RECORDS FOR THIS TASK Block Start
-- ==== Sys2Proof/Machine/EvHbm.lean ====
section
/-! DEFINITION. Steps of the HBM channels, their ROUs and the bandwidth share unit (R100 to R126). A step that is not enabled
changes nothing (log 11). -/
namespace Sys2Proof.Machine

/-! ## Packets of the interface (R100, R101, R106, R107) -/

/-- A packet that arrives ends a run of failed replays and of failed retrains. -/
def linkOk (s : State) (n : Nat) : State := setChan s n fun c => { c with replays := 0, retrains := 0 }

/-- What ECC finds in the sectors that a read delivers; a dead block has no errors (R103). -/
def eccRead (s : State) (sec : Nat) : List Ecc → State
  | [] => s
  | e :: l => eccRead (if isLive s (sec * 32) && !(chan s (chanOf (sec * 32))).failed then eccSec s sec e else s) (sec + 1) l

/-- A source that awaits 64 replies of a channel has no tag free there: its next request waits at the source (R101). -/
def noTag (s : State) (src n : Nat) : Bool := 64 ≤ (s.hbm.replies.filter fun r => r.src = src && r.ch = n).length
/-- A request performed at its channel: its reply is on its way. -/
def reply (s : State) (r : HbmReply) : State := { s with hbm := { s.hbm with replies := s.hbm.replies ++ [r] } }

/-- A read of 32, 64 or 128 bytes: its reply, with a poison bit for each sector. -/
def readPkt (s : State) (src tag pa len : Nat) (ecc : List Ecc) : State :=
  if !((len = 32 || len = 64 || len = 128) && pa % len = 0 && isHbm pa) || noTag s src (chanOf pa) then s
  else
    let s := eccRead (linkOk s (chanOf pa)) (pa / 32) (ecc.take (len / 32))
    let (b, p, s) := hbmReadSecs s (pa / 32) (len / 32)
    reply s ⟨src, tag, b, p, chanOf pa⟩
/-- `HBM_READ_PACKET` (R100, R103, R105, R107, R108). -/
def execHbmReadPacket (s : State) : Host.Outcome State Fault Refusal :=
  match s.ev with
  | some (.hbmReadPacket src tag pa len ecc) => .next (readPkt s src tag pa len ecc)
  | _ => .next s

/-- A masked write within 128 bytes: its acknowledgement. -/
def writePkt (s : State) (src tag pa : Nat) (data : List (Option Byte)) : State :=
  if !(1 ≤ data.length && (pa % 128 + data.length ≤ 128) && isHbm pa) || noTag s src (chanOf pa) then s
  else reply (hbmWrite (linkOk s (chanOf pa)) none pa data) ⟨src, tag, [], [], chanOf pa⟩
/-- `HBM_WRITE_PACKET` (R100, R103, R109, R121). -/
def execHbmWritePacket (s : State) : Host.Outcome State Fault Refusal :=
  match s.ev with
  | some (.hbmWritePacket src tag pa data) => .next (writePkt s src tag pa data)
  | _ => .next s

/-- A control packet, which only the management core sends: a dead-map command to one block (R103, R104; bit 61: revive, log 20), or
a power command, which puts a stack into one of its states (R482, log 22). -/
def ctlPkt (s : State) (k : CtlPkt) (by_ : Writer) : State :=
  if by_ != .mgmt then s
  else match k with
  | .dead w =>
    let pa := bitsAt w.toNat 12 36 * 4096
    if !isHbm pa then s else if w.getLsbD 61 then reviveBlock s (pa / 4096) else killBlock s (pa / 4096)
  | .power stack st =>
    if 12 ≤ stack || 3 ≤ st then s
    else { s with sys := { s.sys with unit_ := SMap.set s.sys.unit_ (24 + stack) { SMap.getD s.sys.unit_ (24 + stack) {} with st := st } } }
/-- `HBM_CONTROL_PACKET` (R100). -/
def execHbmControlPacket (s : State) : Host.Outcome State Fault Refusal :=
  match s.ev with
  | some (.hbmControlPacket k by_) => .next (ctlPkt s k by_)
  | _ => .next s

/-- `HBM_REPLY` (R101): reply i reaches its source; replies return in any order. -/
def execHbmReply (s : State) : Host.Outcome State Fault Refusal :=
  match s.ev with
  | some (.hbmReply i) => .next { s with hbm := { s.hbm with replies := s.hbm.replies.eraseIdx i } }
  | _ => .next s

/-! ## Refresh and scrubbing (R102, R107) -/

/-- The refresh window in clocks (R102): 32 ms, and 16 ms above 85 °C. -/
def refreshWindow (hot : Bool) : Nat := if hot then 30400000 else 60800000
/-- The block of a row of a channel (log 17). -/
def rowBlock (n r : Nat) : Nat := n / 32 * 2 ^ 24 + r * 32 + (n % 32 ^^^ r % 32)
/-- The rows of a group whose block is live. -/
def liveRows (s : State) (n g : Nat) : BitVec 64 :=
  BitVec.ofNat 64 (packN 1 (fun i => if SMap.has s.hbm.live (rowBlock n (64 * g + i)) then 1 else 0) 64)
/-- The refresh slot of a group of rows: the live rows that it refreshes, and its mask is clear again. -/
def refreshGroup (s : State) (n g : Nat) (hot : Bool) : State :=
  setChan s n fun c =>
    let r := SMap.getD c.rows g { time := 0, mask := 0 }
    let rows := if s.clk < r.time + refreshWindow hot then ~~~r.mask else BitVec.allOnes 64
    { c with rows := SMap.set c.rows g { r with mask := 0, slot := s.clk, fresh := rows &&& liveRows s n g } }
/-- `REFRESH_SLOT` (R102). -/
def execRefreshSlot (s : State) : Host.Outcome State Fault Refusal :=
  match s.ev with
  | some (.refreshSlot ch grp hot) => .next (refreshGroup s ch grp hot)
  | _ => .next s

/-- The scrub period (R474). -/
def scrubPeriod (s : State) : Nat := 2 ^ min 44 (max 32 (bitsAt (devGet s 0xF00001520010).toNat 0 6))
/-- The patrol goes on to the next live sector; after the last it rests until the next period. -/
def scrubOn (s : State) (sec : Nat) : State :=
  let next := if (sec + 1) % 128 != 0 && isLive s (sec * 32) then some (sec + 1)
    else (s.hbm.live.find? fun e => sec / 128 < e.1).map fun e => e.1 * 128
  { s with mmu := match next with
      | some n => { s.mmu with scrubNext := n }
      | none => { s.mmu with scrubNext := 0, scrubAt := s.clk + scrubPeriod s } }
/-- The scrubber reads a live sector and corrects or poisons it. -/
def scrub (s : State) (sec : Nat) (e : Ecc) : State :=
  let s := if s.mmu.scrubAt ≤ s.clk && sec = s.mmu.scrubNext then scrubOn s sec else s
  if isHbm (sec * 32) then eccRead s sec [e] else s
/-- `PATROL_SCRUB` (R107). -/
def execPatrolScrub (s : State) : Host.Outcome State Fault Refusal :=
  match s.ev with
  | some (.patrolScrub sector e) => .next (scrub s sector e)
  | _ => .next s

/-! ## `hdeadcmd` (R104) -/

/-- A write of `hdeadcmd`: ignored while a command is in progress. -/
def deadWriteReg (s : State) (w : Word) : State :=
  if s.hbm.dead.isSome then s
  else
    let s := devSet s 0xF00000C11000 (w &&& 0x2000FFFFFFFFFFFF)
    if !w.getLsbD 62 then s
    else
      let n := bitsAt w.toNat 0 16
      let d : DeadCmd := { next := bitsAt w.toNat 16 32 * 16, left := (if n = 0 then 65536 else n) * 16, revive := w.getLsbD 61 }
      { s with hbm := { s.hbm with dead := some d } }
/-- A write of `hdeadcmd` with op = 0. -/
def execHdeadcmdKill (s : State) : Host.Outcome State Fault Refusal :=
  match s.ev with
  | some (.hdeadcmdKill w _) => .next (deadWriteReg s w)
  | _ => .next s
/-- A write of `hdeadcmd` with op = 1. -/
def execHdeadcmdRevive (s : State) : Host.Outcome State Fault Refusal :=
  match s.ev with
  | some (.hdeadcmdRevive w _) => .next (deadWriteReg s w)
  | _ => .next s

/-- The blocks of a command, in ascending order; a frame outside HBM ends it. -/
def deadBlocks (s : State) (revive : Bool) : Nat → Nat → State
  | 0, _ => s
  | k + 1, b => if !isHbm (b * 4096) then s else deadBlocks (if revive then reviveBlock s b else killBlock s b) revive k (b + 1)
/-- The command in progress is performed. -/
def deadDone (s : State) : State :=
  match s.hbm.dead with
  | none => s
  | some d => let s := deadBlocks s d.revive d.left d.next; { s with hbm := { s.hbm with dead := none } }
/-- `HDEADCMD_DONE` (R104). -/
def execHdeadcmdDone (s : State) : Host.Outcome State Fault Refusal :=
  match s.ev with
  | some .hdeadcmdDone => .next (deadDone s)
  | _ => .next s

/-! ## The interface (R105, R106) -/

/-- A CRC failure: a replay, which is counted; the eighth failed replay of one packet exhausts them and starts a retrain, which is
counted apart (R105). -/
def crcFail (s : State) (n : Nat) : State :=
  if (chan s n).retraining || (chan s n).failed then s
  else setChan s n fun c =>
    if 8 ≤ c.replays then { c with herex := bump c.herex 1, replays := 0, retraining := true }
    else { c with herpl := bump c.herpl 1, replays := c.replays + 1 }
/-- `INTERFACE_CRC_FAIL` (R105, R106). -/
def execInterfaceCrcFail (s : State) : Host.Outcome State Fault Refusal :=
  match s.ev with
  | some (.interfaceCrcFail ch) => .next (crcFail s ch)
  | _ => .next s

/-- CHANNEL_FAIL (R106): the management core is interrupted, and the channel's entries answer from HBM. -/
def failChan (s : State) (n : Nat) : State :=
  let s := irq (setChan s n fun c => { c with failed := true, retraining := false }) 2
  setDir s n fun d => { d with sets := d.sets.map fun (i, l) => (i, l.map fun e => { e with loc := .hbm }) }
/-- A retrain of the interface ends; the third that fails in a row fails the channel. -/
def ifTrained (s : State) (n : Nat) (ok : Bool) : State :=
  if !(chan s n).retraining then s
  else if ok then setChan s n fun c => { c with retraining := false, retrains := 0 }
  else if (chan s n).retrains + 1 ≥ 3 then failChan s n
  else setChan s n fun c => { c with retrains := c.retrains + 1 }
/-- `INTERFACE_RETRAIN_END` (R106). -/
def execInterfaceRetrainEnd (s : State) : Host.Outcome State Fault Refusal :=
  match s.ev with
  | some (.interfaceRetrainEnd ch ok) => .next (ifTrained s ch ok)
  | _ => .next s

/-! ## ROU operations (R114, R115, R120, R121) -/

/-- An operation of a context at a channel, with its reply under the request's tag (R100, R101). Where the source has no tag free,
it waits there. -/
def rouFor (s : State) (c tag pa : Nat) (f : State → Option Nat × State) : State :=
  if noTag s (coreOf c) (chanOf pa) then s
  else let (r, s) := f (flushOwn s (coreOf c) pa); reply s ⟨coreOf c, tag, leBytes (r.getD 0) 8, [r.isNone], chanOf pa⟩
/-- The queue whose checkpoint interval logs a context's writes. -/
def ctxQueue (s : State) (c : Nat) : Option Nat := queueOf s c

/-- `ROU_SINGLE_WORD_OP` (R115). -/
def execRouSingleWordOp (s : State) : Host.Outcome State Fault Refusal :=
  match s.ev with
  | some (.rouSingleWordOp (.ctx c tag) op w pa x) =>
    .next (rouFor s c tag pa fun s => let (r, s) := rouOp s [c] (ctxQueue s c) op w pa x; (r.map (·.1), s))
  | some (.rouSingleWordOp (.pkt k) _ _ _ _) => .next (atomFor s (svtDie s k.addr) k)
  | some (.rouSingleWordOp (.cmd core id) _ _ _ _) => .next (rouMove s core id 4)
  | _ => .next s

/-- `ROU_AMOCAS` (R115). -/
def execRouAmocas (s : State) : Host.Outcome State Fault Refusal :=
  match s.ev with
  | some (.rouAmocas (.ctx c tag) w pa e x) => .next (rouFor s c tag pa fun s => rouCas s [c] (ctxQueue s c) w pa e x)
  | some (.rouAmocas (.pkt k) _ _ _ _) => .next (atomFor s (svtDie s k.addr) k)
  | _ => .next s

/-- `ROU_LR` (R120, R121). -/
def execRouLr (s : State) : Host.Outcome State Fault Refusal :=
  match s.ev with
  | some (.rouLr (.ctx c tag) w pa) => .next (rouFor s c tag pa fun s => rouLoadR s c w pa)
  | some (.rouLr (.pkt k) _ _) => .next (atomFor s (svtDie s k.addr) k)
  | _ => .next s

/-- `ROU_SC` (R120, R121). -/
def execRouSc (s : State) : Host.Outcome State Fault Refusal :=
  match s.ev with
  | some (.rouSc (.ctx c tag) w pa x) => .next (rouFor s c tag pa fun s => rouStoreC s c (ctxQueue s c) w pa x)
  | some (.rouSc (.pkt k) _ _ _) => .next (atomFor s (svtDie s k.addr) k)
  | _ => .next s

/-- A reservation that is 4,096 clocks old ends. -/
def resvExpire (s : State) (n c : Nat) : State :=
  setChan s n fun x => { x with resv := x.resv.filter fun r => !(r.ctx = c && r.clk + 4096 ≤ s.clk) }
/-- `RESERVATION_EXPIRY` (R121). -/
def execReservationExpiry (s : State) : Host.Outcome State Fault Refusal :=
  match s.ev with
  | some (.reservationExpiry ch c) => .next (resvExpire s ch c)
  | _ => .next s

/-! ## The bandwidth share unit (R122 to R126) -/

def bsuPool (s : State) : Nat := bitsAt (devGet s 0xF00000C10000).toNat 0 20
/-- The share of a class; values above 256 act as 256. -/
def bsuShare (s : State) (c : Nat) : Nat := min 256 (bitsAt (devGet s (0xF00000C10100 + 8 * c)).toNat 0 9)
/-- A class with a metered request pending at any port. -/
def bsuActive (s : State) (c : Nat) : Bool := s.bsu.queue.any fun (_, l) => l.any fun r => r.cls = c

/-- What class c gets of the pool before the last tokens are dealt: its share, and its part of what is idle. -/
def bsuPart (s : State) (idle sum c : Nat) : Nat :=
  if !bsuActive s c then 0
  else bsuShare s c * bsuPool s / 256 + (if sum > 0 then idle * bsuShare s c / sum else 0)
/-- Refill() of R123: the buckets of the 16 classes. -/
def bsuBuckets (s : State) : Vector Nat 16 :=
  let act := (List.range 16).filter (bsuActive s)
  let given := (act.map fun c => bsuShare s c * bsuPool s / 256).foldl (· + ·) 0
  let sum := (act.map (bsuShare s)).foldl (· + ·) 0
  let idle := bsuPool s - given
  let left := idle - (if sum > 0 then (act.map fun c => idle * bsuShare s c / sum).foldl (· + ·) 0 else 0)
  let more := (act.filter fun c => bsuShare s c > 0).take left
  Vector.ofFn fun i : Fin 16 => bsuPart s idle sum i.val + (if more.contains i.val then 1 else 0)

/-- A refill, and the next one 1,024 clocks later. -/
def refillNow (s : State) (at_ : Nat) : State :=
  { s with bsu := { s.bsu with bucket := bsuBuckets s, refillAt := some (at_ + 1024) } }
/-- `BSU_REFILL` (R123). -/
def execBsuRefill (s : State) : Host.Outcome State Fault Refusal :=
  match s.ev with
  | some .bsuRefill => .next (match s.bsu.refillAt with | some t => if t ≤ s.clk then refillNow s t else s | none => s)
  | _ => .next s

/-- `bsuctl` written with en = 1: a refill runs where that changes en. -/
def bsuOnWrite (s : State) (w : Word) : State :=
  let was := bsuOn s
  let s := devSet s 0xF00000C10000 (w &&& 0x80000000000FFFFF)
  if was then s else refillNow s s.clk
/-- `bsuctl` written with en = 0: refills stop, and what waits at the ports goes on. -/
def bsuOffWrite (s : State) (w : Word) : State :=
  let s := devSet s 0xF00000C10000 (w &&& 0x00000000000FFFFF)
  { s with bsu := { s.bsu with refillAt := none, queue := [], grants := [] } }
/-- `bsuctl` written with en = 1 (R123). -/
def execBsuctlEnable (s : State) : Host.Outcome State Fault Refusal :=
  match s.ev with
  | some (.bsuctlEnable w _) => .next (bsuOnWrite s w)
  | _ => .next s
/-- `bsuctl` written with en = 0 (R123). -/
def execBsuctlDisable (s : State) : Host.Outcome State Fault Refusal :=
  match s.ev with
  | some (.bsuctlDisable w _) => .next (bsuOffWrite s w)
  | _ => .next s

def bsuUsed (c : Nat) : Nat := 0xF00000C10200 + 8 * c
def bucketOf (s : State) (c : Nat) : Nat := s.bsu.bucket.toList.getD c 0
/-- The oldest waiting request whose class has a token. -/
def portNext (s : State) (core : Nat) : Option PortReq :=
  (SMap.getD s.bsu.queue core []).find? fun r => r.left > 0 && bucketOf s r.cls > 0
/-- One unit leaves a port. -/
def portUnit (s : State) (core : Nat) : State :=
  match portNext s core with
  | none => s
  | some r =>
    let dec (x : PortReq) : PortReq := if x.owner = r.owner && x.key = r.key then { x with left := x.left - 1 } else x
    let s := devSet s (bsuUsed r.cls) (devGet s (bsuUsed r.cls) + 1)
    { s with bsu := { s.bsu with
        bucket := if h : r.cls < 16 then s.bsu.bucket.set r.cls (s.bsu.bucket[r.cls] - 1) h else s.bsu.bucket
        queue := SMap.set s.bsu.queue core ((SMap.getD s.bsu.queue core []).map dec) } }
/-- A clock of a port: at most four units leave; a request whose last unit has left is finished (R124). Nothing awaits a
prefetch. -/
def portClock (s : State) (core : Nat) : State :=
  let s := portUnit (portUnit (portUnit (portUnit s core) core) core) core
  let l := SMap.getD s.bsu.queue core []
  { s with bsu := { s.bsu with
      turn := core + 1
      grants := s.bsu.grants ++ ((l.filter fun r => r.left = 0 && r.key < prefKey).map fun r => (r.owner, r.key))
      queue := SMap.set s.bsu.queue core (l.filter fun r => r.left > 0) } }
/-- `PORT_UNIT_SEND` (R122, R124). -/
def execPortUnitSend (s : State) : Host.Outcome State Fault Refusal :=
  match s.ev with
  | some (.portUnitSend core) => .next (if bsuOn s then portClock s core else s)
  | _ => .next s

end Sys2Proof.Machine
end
RECORDS FOR THIS TASK Block End
RECORDS FOR THIS TASK Block Start
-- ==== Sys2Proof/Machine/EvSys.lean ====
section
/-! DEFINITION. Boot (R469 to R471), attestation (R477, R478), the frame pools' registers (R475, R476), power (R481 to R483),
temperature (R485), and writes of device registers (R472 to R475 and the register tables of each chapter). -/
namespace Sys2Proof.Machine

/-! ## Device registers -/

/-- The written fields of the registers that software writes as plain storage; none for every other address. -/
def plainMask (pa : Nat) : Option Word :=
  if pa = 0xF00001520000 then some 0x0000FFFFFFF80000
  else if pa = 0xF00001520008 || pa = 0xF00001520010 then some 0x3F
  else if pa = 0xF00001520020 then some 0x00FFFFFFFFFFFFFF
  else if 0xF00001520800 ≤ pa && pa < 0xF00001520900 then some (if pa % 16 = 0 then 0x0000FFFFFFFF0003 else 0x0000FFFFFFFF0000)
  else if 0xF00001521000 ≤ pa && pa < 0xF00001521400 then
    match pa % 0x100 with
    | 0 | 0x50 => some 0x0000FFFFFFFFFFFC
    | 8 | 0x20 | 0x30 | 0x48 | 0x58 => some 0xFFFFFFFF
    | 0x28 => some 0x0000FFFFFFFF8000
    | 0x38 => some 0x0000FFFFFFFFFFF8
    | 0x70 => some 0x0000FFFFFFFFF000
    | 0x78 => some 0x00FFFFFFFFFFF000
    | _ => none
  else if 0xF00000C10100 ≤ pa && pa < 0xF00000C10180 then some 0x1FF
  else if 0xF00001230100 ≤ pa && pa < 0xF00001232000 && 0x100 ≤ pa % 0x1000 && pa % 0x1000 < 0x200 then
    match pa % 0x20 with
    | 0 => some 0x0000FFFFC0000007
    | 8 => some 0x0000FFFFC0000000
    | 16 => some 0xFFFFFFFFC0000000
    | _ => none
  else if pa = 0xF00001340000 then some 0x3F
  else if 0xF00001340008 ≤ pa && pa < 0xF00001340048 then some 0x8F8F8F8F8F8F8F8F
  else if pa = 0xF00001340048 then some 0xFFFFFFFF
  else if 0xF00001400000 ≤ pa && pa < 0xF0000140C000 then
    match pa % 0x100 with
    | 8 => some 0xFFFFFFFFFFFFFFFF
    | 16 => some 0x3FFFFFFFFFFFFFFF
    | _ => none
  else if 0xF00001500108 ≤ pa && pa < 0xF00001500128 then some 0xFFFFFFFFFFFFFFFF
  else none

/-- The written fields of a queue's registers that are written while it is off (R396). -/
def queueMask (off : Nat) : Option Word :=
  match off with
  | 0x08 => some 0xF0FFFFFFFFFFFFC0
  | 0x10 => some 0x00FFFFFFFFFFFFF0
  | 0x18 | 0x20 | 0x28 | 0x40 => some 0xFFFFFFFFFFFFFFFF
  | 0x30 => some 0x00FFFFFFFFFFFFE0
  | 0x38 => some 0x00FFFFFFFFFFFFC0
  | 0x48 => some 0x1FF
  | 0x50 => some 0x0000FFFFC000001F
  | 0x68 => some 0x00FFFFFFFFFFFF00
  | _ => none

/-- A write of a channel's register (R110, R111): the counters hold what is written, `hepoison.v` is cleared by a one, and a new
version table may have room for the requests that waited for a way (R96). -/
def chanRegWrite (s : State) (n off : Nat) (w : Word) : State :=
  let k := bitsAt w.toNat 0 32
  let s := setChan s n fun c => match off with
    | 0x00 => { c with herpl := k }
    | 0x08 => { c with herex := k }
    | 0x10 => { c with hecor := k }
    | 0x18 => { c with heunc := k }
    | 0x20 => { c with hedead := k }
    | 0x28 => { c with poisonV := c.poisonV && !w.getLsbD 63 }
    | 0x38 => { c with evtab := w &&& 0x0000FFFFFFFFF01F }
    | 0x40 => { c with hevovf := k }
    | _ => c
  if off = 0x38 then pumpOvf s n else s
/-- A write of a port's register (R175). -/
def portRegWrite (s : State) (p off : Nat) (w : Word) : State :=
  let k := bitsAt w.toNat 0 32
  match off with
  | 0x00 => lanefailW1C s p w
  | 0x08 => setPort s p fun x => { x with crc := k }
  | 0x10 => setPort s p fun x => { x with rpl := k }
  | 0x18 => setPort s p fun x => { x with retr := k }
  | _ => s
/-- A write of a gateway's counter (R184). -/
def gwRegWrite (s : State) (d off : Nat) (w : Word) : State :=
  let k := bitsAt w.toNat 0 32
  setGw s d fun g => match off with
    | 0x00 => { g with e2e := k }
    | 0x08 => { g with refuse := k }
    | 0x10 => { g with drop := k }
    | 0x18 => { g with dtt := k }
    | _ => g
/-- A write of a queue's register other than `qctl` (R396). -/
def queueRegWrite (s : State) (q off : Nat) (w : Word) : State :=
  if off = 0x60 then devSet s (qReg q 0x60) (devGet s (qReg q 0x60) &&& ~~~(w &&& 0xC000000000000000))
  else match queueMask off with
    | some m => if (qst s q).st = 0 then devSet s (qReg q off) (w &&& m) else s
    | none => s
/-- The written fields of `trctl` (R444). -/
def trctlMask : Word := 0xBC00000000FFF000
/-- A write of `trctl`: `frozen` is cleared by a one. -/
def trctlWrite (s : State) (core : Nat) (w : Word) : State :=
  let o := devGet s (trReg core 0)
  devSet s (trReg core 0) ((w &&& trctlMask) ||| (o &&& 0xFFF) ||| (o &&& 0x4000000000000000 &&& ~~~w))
RECORDS FOR THIS TASK Block End
--- YOUR INSTRUCTIONS ---
The lines to extract from the data above begin with the line containing "let s := devSet s (bsuUsed" and end with the line containing "def portClock (s". Extract them exactly, including both.

--- WRITTEN SOLUTION ---
    let s := devSet s (bsuUsed r.cls) (devGet s (bsuUsed r.cls) + 1)
    { s with bsu := { s.bsu with
        bucket := if h : r.cls < 16 then s.bsu.bucket.set r.cls (s.bsu.bucket[r.cls] - 1) h else s.bsu.bucket
        queue := SMap.set s.bsu.queue core ((SMap.getD s.bsu.queue core []).map dec) } }
/-- A clock of a port: at most four units leave; a request whose last unit has left is finished (R124). Nothing awaits a
prefetch. -/
def portClock (s : State) (core : Nat) : State :=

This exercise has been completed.